• [WHAT THIS TASK INVOLVES]: Only the lines that include "false" should be copied from the data below.

• [RECORDS SHOWN]:
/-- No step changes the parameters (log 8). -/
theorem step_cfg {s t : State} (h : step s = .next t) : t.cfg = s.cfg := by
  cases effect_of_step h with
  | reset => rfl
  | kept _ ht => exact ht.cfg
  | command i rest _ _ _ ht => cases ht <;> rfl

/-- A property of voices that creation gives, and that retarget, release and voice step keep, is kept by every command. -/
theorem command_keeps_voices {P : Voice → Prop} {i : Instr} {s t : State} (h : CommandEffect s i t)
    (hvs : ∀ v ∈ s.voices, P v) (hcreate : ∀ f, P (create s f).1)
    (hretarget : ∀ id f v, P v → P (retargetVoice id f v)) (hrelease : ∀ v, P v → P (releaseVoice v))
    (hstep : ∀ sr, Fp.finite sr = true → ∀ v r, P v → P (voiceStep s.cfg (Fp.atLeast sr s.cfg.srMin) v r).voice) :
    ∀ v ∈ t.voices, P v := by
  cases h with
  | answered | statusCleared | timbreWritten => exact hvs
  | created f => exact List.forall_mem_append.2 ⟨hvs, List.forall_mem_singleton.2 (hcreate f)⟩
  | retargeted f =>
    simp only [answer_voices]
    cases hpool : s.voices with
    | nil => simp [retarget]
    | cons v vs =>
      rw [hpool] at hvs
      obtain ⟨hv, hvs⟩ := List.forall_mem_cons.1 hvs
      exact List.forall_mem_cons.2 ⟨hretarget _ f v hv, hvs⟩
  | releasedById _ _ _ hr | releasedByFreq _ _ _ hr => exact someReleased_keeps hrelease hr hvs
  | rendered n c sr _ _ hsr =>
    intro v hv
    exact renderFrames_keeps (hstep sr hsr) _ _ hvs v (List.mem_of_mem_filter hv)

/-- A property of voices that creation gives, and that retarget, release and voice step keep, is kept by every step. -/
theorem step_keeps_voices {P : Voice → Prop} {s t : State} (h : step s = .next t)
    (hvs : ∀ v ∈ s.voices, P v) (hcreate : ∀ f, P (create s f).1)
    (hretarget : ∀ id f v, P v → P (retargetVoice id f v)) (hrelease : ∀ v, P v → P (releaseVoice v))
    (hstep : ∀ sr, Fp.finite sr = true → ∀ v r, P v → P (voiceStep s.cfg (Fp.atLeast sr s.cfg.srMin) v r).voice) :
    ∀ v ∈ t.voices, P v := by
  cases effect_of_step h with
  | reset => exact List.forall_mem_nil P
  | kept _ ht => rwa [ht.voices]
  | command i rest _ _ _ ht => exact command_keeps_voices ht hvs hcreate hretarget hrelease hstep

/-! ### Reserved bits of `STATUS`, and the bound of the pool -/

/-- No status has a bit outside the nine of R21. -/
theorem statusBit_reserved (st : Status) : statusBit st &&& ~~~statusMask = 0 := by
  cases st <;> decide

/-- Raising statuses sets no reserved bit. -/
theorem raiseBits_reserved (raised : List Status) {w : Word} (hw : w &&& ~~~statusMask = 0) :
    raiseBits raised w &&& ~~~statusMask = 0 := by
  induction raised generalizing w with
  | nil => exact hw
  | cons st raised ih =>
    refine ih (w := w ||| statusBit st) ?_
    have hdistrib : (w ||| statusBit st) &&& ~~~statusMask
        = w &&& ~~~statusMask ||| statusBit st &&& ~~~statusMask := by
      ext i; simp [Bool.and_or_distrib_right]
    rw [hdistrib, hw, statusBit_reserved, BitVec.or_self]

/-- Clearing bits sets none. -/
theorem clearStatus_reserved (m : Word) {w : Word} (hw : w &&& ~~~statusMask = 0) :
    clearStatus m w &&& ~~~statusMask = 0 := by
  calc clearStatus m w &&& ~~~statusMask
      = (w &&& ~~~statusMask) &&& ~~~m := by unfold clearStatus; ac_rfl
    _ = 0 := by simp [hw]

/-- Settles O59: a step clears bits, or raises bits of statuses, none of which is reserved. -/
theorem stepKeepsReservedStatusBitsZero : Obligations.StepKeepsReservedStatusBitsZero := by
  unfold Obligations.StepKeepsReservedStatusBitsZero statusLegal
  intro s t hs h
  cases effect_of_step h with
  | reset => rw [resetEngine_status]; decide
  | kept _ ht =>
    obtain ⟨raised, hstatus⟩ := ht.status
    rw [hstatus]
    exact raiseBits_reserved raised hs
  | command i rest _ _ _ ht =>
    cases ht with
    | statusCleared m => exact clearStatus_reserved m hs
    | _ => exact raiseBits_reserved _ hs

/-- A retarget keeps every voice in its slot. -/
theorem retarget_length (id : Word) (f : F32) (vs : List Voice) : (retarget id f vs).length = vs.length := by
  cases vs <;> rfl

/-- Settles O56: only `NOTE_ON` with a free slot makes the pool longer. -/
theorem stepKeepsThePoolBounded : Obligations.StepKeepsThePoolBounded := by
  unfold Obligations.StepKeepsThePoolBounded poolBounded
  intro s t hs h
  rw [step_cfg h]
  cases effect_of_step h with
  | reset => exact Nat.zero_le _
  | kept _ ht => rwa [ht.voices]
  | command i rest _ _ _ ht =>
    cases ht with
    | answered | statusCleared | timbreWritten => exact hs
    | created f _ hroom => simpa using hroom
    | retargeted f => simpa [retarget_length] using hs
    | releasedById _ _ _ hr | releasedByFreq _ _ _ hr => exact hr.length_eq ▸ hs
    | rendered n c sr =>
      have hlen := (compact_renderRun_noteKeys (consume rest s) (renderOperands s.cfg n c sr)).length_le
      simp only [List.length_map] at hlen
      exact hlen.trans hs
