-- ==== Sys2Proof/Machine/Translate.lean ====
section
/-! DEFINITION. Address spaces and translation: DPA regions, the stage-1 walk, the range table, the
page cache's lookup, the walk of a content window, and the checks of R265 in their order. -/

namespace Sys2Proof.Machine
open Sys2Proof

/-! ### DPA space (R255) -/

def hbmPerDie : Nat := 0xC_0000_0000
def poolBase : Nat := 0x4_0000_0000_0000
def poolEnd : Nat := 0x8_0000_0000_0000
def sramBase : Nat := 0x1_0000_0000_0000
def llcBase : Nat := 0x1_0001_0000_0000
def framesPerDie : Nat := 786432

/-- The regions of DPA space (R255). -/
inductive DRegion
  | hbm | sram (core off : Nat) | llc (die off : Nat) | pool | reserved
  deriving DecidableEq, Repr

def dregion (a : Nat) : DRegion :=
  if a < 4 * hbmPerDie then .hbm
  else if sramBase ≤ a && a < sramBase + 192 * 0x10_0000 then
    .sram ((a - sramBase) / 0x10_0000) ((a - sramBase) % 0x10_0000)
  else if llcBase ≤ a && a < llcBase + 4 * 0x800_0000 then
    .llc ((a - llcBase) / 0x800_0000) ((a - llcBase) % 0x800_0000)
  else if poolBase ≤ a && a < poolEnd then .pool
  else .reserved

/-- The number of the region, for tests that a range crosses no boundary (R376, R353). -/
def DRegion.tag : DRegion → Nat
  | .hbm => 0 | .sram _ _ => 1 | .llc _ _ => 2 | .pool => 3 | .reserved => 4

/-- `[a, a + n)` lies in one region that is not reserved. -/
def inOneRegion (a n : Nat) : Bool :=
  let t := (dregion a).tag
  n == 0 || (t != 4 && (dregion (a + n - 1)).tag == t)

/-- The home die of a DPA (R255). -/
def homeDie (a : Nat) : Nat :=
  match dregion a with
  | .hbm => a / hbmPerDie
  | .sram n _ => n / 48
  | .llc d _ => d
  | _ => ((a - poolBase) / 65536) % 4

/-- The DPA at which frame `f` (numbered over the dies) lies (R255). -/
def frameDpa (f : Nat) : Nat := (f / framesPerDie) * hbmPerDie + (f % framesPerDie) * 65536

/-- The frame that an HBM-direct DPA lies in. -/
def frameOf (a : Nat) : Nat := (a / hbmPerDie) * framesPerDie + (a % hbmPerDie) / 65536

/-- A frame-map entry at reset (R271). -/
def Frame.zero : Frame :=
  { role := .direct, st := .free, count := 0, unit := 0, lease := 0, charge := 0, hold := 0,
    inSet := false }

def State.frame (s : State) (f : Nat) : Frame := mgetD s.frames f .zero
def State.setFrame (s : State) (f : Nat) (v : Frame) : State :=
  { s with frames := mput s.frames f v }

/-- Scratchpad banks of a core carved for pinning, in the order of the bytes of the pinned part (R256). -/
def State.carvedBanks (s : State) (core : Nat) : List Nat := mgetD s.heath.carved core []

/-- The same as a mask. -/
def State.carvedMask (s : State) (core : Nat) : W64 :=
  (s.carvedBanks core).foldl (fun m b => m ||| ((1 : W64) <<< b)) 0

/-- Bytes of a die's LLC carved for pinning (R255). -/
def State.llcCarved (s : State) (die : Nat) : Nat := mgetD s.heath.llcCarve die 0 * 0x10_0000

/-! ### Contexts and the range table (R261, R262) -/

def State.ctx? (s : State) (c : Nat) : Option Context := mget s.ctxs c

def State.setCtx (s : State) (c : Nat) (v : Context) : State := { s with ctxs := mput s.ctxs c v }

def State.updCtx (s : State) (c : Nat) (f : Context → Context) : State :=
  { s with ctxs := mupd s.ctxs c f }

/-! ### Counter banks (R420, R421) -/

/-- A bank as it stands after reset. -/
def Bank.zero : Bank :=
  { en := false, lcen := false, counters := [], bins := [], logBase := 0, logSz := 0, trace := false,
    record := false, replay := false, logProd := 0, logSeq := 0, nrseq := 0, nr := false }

• [TASK RESULT]:
    inSet := false }
  { en := false, lcen := false, counters := [], bins := [], logBase := 0, logSz := 0, trace := false,
    record := false, replay := false, logProd := 0, logSeq := 0, nrseq := 0, nr := false }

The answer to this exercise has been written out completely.